The deal comes on the heels of Turner’s spring integration agreement with MillerCoors that resulted in more than 40 placements in shows such as Rizzoli & Isles and Dallas on TNT and on Sullivan & Son on TBS. However, the Starcom deal can potentially involve dozens of agency’s client brands across many different shows over the next year. The ball is basically in Starcom’s court.
The deal is over a period of one year, Speciale says, because of the long lead time necessary to work brands into the story lines of shows, particularly scripted shows.
While the deal was finalized during the upfront, Speciale says discussions had been going on well before that. Turner won't do any other similar deals and, as part of the agreement, Time Warner’s Medialab will conduct ongoing research and put together a study aimed at determining the overall effectiveness and brand lift that each of the integrations brings.
“We wanted to do one deal of this size and then determine how effective it was,” Speciale says, adding that Turner let the industry know it wanted an initial partner, and Starcom stepped forward. After the first year, the results will be analyzed and Turner will determine how to move forward.
Speciale says that from the time she joined Turner in early 2012, the company was undergoing a restructuring to create a much more holistic sales organization where agencies could buy advertising for their clients across all four of the Turner entertainment networks. That process has continued to strengthen, particularly after David Levy was promoted to president of Turner Broadcasting in August. Levy had been overseeing ad sales, all sports programming and affiliate relations, but in his new role added oversight of the four domestic entertainment networks, as well as other business side responsibilities to his portfolio. So that makes it easier to do deals across the entertainment networks and to get the cooperation of both programming and sales with both reporting to Levy.
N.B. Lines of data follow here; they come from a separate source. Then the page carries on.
-- ==== Sys2Proof/Machine/Flags.lean ====
section
/-! DEFINITION. The status flags and masks the links carry: intake level (R54), error report (R182), alarm summary (R153),
figure marks and presence masks (R192, R193), meter flags (R193). -/

namespace Sys2Proof.Machine

open Sys2Proof

/-- The threshold a link's intake level is derived with. R54 has it at 48 while the unit is STARTING and at the stored value once
the load has completed; R187 and R205 place the stored value at its step of the load. The field takes the value at that
step, and the level keeps 48 until the unit is RUNNING (DESIGN CHOICE, log 26). -/
def State.thresholdInUse (s : State) (l : Link) : Nat := if s.unit = .running then (s.link l).threshold else 48

/-- The intake level of a queue (R54, R195). -/
def intakeLevel (held threshold : Nat) : Byte :=
  if held = 0 then 0 else if 64 ≤ held then 3 else if threshold ≤ held then 2 else 1

/-- The error report as a mask, bits 8 to 15 sent 0 (R182). -/
def reportMask (r : ErrorReport) : Nat :=
  flagMask [r.headerCrc, r.payloadCrc, r.length, r.framing, r.overrun, r.readingDiscarded, r.wasLost, r.holdExpired]

/-- The alarm summary (R153, R181). -/
def State.alarmSummary (s : State) : Nat := flagMask [s.alarm, s.anySuspect, s.anyDegraded]

/-- The marks of a figure as a mask (R192). -/
def marksMask (m : Marks) : Nat :=
  flagMask [m.levelClamped, m.trimClamped, m.tempHeld, m.noTemp, m.vcfClamped, m.tableHeld]

/-- The figure presence byte (R192). -/
def figurePresence (f : Figure) : Nat :=
  flagMask [f.volumes.isSome, f.temperature.isSome, f.shell.isSome, f.vcf.isSome, f.gsv.isSome]

/-- The presence byte of a reading (R190). -/
def readingPresence (f : TankFields) : Nat :=
  flagMask [f.water.isSome, f.probe1.isSome, f.probe2.isSome, f.probe3.isSome, f.shell.isSome]

/-- The flags byte of an accumulator set (R193). -/
def meterFlags (interrupted overRate lineTempMissing : Bool) : Nat := flagMask [interrupted, overRate, lineTempMissing]

/-- The settle state: none 0, RUNNING 1, EXPIRED 2 (R195). -/
def settleStateCode : Option SettleTimer → Byte
  | none => 0
  | some t => if t.expired then 2 else 1

/-- The current state of a slot: ABSENT 0, IN_FORCE 1, SUSPECT 2 (R195). -/
def currentStateCode : Option CurrentVersion → Byte
  | none => 0
  | some v => if v.suspect then 2 else 1

/-- The pending state of a slot: ABSENT 0, ASSEMBLING 1, PROPOSED 2 (R195). -/
def pendingStateCode : Option PendingVersion → Byte
  | none => 0
  | some v => if v.assembly.isSome then 1 else 2

/-- The status block, twelve bytes (R181). -/
def State.statusBlock (s : State) (l : Link) : List Byte :=
  let u := s.link l
  leBytes 1 u.counter ++ leBytes 2 (reportMask u.report) ++ leBytes 1 u.intake.length
    ++ [intakeLevel u.intake.length (s.thresholdInUse l), linkConditionCode (s.link (otherLink l)).state, unitStateCode s.unit]
    ++ leBytes 1 s.alarmSummary ++ leBytes 4 s.newest

/-- A response frame (R176): five header bytes, their CRC, the payload and its CRC. -/
def responseFrame (a : Answer) (payload : List Byte) : List Byte :=
  let header : List Byte := [0x3C, a.code, resultCode a.result, a.tag, BitVec.ofNat 8 payload.length]
  header ++ leBytes 2 (frameCrc header).toNat ++ payload ++ leBytes 2 (frameCrc payload).toNat

end Sys2Proof.Machine
end

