-- ==== Sys2Proof/Machine/Links.lean ====
section
/-! DEFINITION. The link controllers' own commands: STATUS, COUNTER RESET, SET LINK PARAMETERS, UNKNOWN_REQUEST, faulty frames,
idle gaps, responses, silence, holds (R168 to R174, R178 to R187). -/

namespace Sys2Proof.Machine

open Sys2Proof

/-! ### Requests owned by the link controller -/

/-- STATUS (R181, R188). -/
def statusOwner (payload : List Byte) (s : State) : State × Reply :=
  if payload.isEmpty then (s, bare .done) else refuseWith .format s

/-- COUNTER RESET (R183). -/
def counterResetOwner (l : Link) (payload : List Byte) (s : State) : State × Reply :=
  if payload.isEmpty then (setLink l { s.link l with counter := 0 } s, bare .done) else refuseWith .format s

/-- The answer body of SET LINK PARAMETERS (R192). -/
def linkParametersBody (threshold holdTimeout : Nat) : List Byte := leBytes 1 threshold ++ leBytes 2 holdTimeout

/-- The link takes new parameters and the writer is given them (R187). -/
def setLinkParameters (l : Link) (threshold holdTimeout : Nat) (s : State) : State :=
  giveWrite (.linkParameters l)
    (.linkParameters threshold holdTimeout (linkParametersCheck threshold holdTimeout))
    (setLink l { s.link l with threshold := threshold, holdTimeout := holdTimeout } s)

/-- SET LINK PARAMETERS (R187). -/
def setLinkParametersOwner (l : Link) (payload : List Byte) (s : State) : State × Reply :=
  match parseLinkParameters payload with
  | none => refuseWith .format s
  | some (threshold, holdTimeout) =>
    if linkParametersInRange threshold holdTimeout then
      (setLinkParameters l threshold holdTimeout s,
        { result := .done, body := linkParametersBody threshold holdTimeout })
    else refuseWith .range s

def execStatus (l : Link) (tag : Byte) (payload : List Byte) (s : State) : Host.Outcome State Fault Refusal :=
  .next (takeRequest l 0x01 tag payload false .always (statusOwner payload) s)

def execCounterReset (l : Link) (tag : Byte) (payload : List Byte) (s : State) : Host.Outcome State Fault Refusal :=
  .next (takeRequest l 0x02 tag payload false .always (counterResetOwner l payload) s)

def execSetLinkParameters (l : Link) (tag : Byte) (payload : List Byte) (s : State) :
    Host.Outcome State Fault Refusal :=
  .next (takeRequest l 0x03 tag payload true .whenRunning (setLinkParametersOwner l payload) s)

/-- An intact frame whose code or selector is undefined (R180). A code and selector of R188 make no such event: log 2. -/
def execUnknownRequest (l : Link) (code selector tag : Byte) (payload : List Byte) (s : State) :
    Host.Outcome State Fault Refusal :=
  if requestDefined code selector then .next s
  else .next (takeRequest l code tag payload false .always (refuseWith .unknownRequest) s)

/-! ### Reception without an answer -/

/-- A frame with a fault, or characters after a complete frame (R174, R178). -/
def execDamagedFrame (l : Link) (fault : FrameFault) (s : State) : Host.Outcome State Fault Refusal :=
  .next (if s.receives l then faultyFrame l fault s else s)

/-- A frame that began while the controller was busy, received to its end (R179). -/
def execOverrun (l : Link) (s : State) : Host.Outcome State Fault Refusal :=
  .next (if s.receives l then overrunFrame l s else s)

/-- The receiver stands after an idle gap: the next character begins a frame (R174). -/
def endDiscarding (l : Link) (s : State) : State := setLink l { s.link l with discarding := false } s

/-- A gap of 2 ms or more inside a frame ends it as a LENGTH error; the gap is an idle gap (R174, log 6). -/
def execIdleGapInFrame (l : Link) (s : State) : Host.Outcome State Fault Refusal :=
  if s.unit = .inactive then .next s
  else if (s.link l).discarding then .next (endDiscarding l s)
  else .next (endDiscarding l (faultyFrame l .length s))

/-- An idle gap with no frame begun (R174). -/
def execIdleGap (l : Link) (s : State) : Host.Outcome State Fault Refusal :=
  if s.unit = .inactive then .next s else .next (endDiscarding l s)

/-! ### Responses (R176, R179 to R182) -/

/-- The payload of a response: the status block, then the body (R176). -/
def State.responsePayload (s : State) (l : Link) (a : Answer) : List Byte := s.statusBlock l ++ a.body

/-- Step 4 of R180: the status block is built, the error report cleared and the response sent. -/
def execResponseSend (l : Link) (s : State) : Host.Outcome State Fault Refusal :=
  match (s.link l).controller with
  | .answering a =>
    .next (setLink l
      { s.link l with controller := .sending (responseFrame a (s.responsePayload l a)), report := .empty } s)
  | _ => .next s

/-- The last character of the response has been sent (R179). -/
def execResponseSent (l : Link) (s : State) : Host.Outcome State Fault Refusal :=
  match (s.link l).controller with
  | .sending _ => .next (setLink l { s.link l with controller := .free } s)
  | _ => .next s

/-- The silence test is made (R184, R185). -/
def execSilenceTimeout (l : Link) (s : State) : Host.Outcome State Fault Refusal :=
  if s.unit = .inactive then .next s else .next (silenceTest l s)

/-! ### Holds (R167 to R173) -/

/-- The copy of a HOLD, from live state (R167, R168). -/
def State.holdCopy (s : State) (l : Link) : HoldCopy :=
  { time := s.clock
    timeout := (s.link l).holdTimeout
    tanks := Vector.ofFn fun i => s.tankView (tankAt i)
    condition := s.conditionView
    parcels := Vector.ofFn fun p => s.parcelView p }

/-- HOLD (R168, R170). -/
def holdOwner (l : Link) (payload : List Byte) (s : State) : State × Reply :=
  if payload.isEmpty then
    (setLink l { s.link l with hold := some (s.holdCopy l) } s,
      { result := .done, body := clockBytes s.clock ++ leBytes 2 (s.link l).holdTimeout })
  else refuseWith .format s

/-- RELEASE HOLD (R171). -/
def releaseHoldOwner (l : Link) (payload : List Byte) (s : State) : State × Reply :=
  if payload.isEmpty then
    if (s.link l).hold.isSome then (dropHold l s, bare .done) else refuseWith .state s
  else refuseWith .format s

def execHold (l : Link) (tag : Byte) (payload : List Byte) (s : State) : Host.Outcome State Fault Refusal :=
  .next (takeRequest l 0x48 tag payload true .whenRunning (holdOwner l payload) s)

def execReleaseHold (l : Link) (tag : Byte) (payload : List Byte) (s : State) : Host.Outcome State Fault Refusal :=
  .next (takeRequest l 0x49 tag payload true .whenRunning (releaseHoldOwner l payload) s)

/-- The hold timer of a holding link has reached its timeout (R172). -/
def State.holdDue (s : State) (l : Link) : Bool :=
  match (s.link l).hold with
  | some h => reaches s.clock h.time (10 * h.timeout)
  | none => false

/-- The hold ends with HOLD_EXPIRED (R172). -/
def execHoldTimerExpiry (l : Link) (s : State) : Host.Outcome State Fault Refusal :=
  if s.holdDue l then .next (updateReport l (fun r => { r with holdExpired := true }) (dropHold l s)) else .next s

end Sys2Proof.Machine
end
The first brand integration under the deal will be for Kellogg’s Pop Tarts. The integration comes in an early January episode of the new TBS sitcom Ground Floor which premieres Nov. 14. The integration will be blended into the story line: One of the characters is temporarily left in charge as manager and decides to create a contest around distributing new phones; in the plot, Pop Tarts will be used as prizes.
How successful will this deal turn out to be? Speciale calls it a work in progress. “We have to see how well it works out,” she says. “If it becomes too cumbersome, it might not be worth it for us to continue. But we have to find out, and that’s where our Medialab research data will come in. We have to learn to walk before we run.”